La mayoría de las veces que leemos una revista o escuchamos a comentaristas de moda no acabamos de comprender su vocabulario. Otras veces para designar una prenda similar existen diferentes sinónimos que nos parecen lo mismo pero hay pequeños matices entre ellos. Es el caso de los zapatos bailarinas, Merceditas o manoletinas.
En este diccionario de moda se pueden descubrir algunas palabras que oímos con frecuencia pero que no acabamos de comprender.
En el mundo de la moda hay muchos tipos de materiales y de telas para confeccionar todas las prendas que imaginan los diseñadores. Esto es una muestra:
Organza: Es un tejido de algodón muy fino, traslucido y un poco más rígido que la gasa. Se utiliza especialmente en vestidos veraniegos, gracias a la frescura que da a las prendas.
Astracán: Es un tipo de piel de origen ruso, procede del carnero Karakul, Estuvo muy de moda a finales del s.XIX principios del s.XX. Actualmente no se utiliza con tanta frecuencia pero muchos diseñadores lo están recuperando para sus colecciones de invierno. Aporta un toque de elegancia y sofisticación a los abrigos.
Cachemira: Se trata de un punto de lana suave y lujosa hecha con pelo de cabras del Himalaya y originario de la región de Cachemira. Utilizado especialmente para chales.
En cuestión de zapatos hay un vocabulario muy rico para designar todos los tipos que se pueden encontrar. Sandalias, zapatos de tacón, zapatillas, babuchas, chanclas… La diferencia entre Merceditas, bailarinas y manoletinas es la que comporta más problemas para diferenciarlas. Es cierto que las diferencias son mínimas, pero las hay.
Bailarinas: Muy parecido al que usan las artistas de danza con la punta redondeada y corte escotado. Está es su principal seña de identidad, es verdad que en la actualidad hay de muchos tipos, formas y colores.

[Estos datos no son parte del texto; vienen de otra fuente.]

-- ==== Sys2Proof/Machine/Shape.lean ====
section
/-! DEFINITION. Shaped registers and predicates: reading lanes, the write rules of R184 and R152, and the view of a
warp's registers while results are in flight (R39, R40, R75). -/

namespace Sys2Proof.Machine

/-- The present lanes of a warp with `n` of them: its lowest (R25). -/
def lowLanes (n : Nat) : LaneSet := BitVec.ofNat 64 (2 ^ n - 1)

/-- The width W (R61). -/
def Warp.width (w : Warp) : Nat := if w.wide64 then 64 else 32

/-- The present lanes (R61). -/
def Warp.present (w : Warp) : LaneSet := lowLanes w.nlanes

/-- The slices with a present lane. -/
def Warp.presentSlices (w : Warp) : Nat := (w.nlanes + 3) / 4

namespace Shaped

/-- The value and poison of lane i (R62). -/
def lane : Shaped → Nat → Lane
  | .u x p, _ => ⟨x, p⟩
  | .a b s p, i => ⟨b + BitVec.ofNat 32 i * s, p⟩
  | .v ls, i => ls.getD i ⟨0, false⟩

/-- A(b,s), which is U(b) when the stride is 0 (R62). -/
def affine (b s : Word) (p : Bool) : Shaped := if s = 0 then .u b p else .a b s p

/-- The register with every lane of width `wd` holding the value its shape gave it (R62). -/
def widen (wd : Nat) (r : Shaped) : Shaped := .v ((List.range wd).map r.lane)

/-- Is the shape V? -/
def isV : Shaped → Bool
  | .v _ => true
  | _ => false

/-- Is the shape U? -/
def isU : Shaped → Bool
  | .u _ _ => true
  | _ => false

/-- Is the shape A? -/
def isA : Shaped → Bool
  | .a _ _ _ => true
  | _ => false

/-- 0 for U, 1 for A, 2 for V (R86). -/
def code : Shaped → Nat
  | .u _ _ => 0
  | .a _ _ _ => 1
  | .v _ => 2

/-- The poison of a U or A register; that of lane 0 of a V one. -/
def poison0 (r : Shaped) : Bool := (r.lane 0).poison

/-- Lanes of `act` take the new value, every other lane of the width keeps the old one. -/
def merge (wd : Nat) (act : LaneSet) (old new : Shaped) : Shaped :=
  .v ((List.range wd).map fun i => if act.getLsbD i then new.lane i else old.lane i)

/-- `Write` of R184 for a w or t register: `wd` is W, `present` the present lanes. -/
def write (wd : Nat) (present act : LaneSet) (old new : Shaped) : Shaped :=
  if act = present then
    match new with
    | .v _ => merge wd act old new
    | r => r
  else
    match old, new with
    | .u x p, .u y q => if x = y ∧ p = q then old else merge wd act old new
    | .a b s p, .a c t q => if b = c ∧ s = t ∧ p = q then old else merge wd act old new
    | _, _ => merge wd act old new

/-- A write in a mode. -/
def writeMode (wd : Nat) (present : LaneSet) (m : WriteMode) (old new : Shaped) : Shaped :=
  match m with
  | .masked act => write wd present act old new
  | .whole => new
  | .expand => widen wd old
  | .lanes m => merge wd m old new

end Shaped

namespace Pred

/-- The bit of lane i (R63). -/
def lane : Pred → Nat → Bool
  | .u b, _ => b
  | .v m, i => m.getLsbD i

/-- The bits of every lane. -/
def mask : Pred → LaneSet
  | .u b => if b then BitVec.allOnes 64 else 0
  | .v m => m

def isV : Pred → Bool
  | .v _ => true
  | _ => false

/-- The predicate write rules (R152). -/
def write (present act : LaneSet) (old new : Pred) : Pred :=
  if act = present then
    match new with
    | .u b => .u b
    | .v m => .v ((m &&& act) ||| (old.mask &&& ~~~act))
  else
    match old with
    | .u _ =>
      if (new.mask ^^^ old.mask) &&& act = 0 then old
      else .v ((new.mask &&& act) ||| (old.mask &&& ~~~act))
    | .v m => .v ((new.mask &&& act) ||| (m &&& ~~~act))

def writeMode (present : LaneSet) (m : WriteMode) (old new : Pred) : Pred :=
  match m with
  | .masked act => write present act old new
  | .lanes m => .v ((new.mask &&& m) ||| (old.mask &&& ~~~m))
  | _ => new

end Pred

/-- U(0), not poisoned. -/
def Shaped.zero : Shaped := .u 0 false

namespace Warp

/-- The value that register w n holds, without the results in flight. -/
def wReg (w : Warp) (n : Nat) : Shaped := w.w.get n Shaped.zero
def tReg (w : Warp) (n : Nat) : Shaped := w.t.get n Shaped.zero
/-- Predicate n; p7 reads true (R63). -/
def pReg (w : Warp) (n : Nat) : Pred := if n = 7 then .u true else w.p.get n (.u false)
def bReg (w : Warp) (n : Nat) : DWord := w.b.get n 0

/-- The warp with one result written. -/
def apply (w : Warp) (e : PendWrite) : Warp :=
  match e.dest, e.val with
  | .w n, .shaped x => { w with w := w.w.set n (Shaped.writeMode w.width w.present e.mode (w.wReg n) x) }
  | .t n, .shaped x => { w with t := w.t.set n (Shaped.writeMode w.width w.present e.mode (w.tReg n) x) }
  | .p n, .pred x =>
    if n = 7 then w else { w with p := w.p.set n (Pred.writeMode w.present e.mode (w.pReg n) x) }
  | .b n, .base x => { w with b := w.b.set n x }
  | .bLo n, .base x => { w with b := w.b.set n ((w.bReg n).extractLsb' 32 32 ++ x.extractLsb' 0 32) }
  | .bHi n, .base x => { w with b := w.b.set n (x.extractLsb' 0 32 ++ (w.bReg n).extractLsb' 0 32) }
  | _, _ => w

end Warp

/-- Is a result visible at a cycle (R39)? -/
def PendWrite.visible (e : PendWrite) (now : Nat) : Bool :=
  match e.vis with
  | some c => decide (c ≤ now)
  | none => false

/-- The register that a destination belongs to: its kind and number. -/
def Dest.key : Dest → Nat × Nat
  | .w n => (0, n)
  | .t n => (1, n)
  | .p n => (2, n)
  | .b n | .bLo n | .bHi n => (3, n)

/-- The warp as an instruction that issues at cycle `now` sees its registers (R39, R75): every visible result is
written, in issue order. -/
def Warp.view (w : Warp) (now : Nat) : Warp := (w.pend.filter (·.visible now)).foldl Warp.apply w

/-- The warp as it will stand once every result in flight is visible. -/
def Warp.issued (w : Warp) : Warp := w.pend.foldl Warp.apply w

/-- Write the visible results into the registers, but a result behind an invisible one of its register. -/
def settleList (now : Nat) : List PendWrite → List PendWrite → Warp → Warp
  | [], kept, w => { w with pend := kept }
  | e :: rest, kept, w =>
    if e.visible now && kept.all (fun k => k.dest.key != e.dest.key) then
      settleList now rest kept (w.apply e)
    else settleList now rest (kept ++ [e]) w

/-- Does the register still wait for a result? -/
def Warp.outstanding (w : Warp) (n : Nat) : Bool := w.pend.any fun e => e.dest.key = (0, n)

/-- Is the register of a row V at a cycle, or will it be when the result for which the row was given is visible; or will it
be in the end, with no other row to hold it? -/
def rowNeeded (w : Warp) (now : Nat) (r : RowHold) : Bool :=
  (((w.pend.filter fun e => e.visible now || e.id == r.owner).foldl Warp.apply w).wReg r.reg).isV ||
    ((w.issued.wReg r.reg).isV && w.rows.all fun q => q.reg != r.reg || q.row == r.row)

/-- The rows that stay held at a cycle: while results for the register are in flight, the provisional ones and those it needs,
so that one freed by a full U or A write comes back when that write is visible; then one, if the register is V (R183, R187). -/
def keepRows (w : Warp) (now : Nat) (rows : List RowHold) : List RowHold :=
  match rows with
  | [] => []
  | r :: rest =>
    if w.outstanding r.reg then
      if r.prov || rowNeeded w now r then r :: keepRows w now rest else keepRows w now rest
    else if (w.wReg r.reg).isV && rest.all (fun q => q.reg != r.reg) then { r with prov := false } :: keepRows w now rest
    else keepRows w now rest

/-- Settle the results that are visible at a cycle, and return rows that no V register needs (R183, R187). -/
def Warp.settle (w : Warp) (now : Nat) : Warp :=
  let w := settleList now w.pend [] w
  { w with rows := keepRows w now w.rows }

end Sys2Proof.Machine
end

Merceditas: Su principal diferencia es una trabilla que cruza el empeine y se sujeta al otro lado con un botón. Son el sello de identidad de Manolo Blahnik, antes que su colección de zapatos de tacón.
Manoletinas: Muy similares a las bailarinas. Estas se asemejan más a las utilizadas por los toreros. El nombre le viene del torero Manolete que las popularizó. Las clásicas son negras lisas pero a día de hoy hay muchas versiones.